Dataset items
↓

-- ==== Sys2Proof/Machine/Flags.lean ====
section
/-!
DEFINITION. What is computed from the state: the domain mask level, eligibility and the arbiter's
choice (R62, R146 to R148), the service-wanted indication (R147), and the lines FAULT (R168) and ATTN
(R187), which every command leaves up to date.
-/

namespace Sys2Proof.Machine

/-- The domain mask level: the greatest mask level of the HELD records homed here, 0 without one (R62,
R90). -/
def State.domainMask (s : State) : Nat :=
  s.hold.view.foldl (init := 0) fun m r =>
    if r.state = .held ∧ r.sponsor.isSome then max m (s.config.maskLevel r.cls) else m

/-- May an entry that names a claim be handed over, by its claim (R146, second condition)? -/
def Standing.ready : Standing → Bool
  | .here r p => r.state == .held && !p.ending && (!r.paced || p.credit)
  | _ => false

/-- Does an entry name a HELD claim (R146, third condition)? -/
def Standing.isHeld : Standing → Bool
  | .here r _ => r.state == .held
  | .elsewhere r => r.state == .held
  | .absent => false

/-- Is a delivery-queue entry eligible for hand-over (R146)? -/
def State.eligible (s : State) (e : QueueEntry) : Bool :=
  (s.delivery.service.isNone && s.fence.stop.isNone) &&
  (e.claim == noClaim || (s.standing e.claim).ready) &&
  ((e.claim != noClaim && (s.standing e.claim).isHeld) || s.domainMask < e.level) &&
  (!e.cls.effecting || !s.fence.fenced)

/-- The better of a choice so far and a later entry: the later one only by a higher level (R148). -/
def betterEntry (best : Option QueueEntry) (e : QueueEntry) : Option QueueEntry :=
  match best with
  | none => some e
  | some b => if b.level < e.level then some e else some b

/-- The arbiter's choice: among the eligible entries the highest delivery level, and among equal levels
the one that joined the queue earlier (R144, R148). -/
def State.arbiter (s : State) : Option QueueEntry :=
  (s.delivery.queue.filter s.eligible).foldl betterEntry none

/-- The service-wanted indication: at least one entry is eligible (R147). -/
def State.serviceWanted (s : State) : Bool := s.delivery.queue.any s.eligible

/-- FAULT: asserted while FENCED or UNCONFIGURED (R168, R25, R26, R31). -/
def State.faultLevel (s : State) : Bool := s.fence.fenced || s.phase == .unconfigured

/-- ATTN: asserted while the image is accepted, and a notice waits or service is wanted (R187). -/
def State.attnLevel (s : State) : Bool :=
  s.phase == .running && (!s.link.notices.isEmpty || s.serviceWanted)

/-- Judge the queue again and drive the two output lines (R147, R168, R187). -/
def State.drive (s : State) : State :=
  { s with
    delivery := { s.delivery with serviceWanted := s.serviceWanted }
    pins := { s.pins with fault := s.faultLevel, attn := s.attnLevel } }

/-- The end of every command: its effects stand, and the indication and the lines follow them. -/
def finish (s : State) : Host.Outcome State Fault Refusal := .next s.drive

end Sys2Proof.Machine
end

↑

- Instructions to follow -
Report every line in the data that holds "command", copying each one.

- Exercise response -
(R187), which every command leaves up to date.
/-- The end of every command: its effects stand, and the indication and the lines follow them. -/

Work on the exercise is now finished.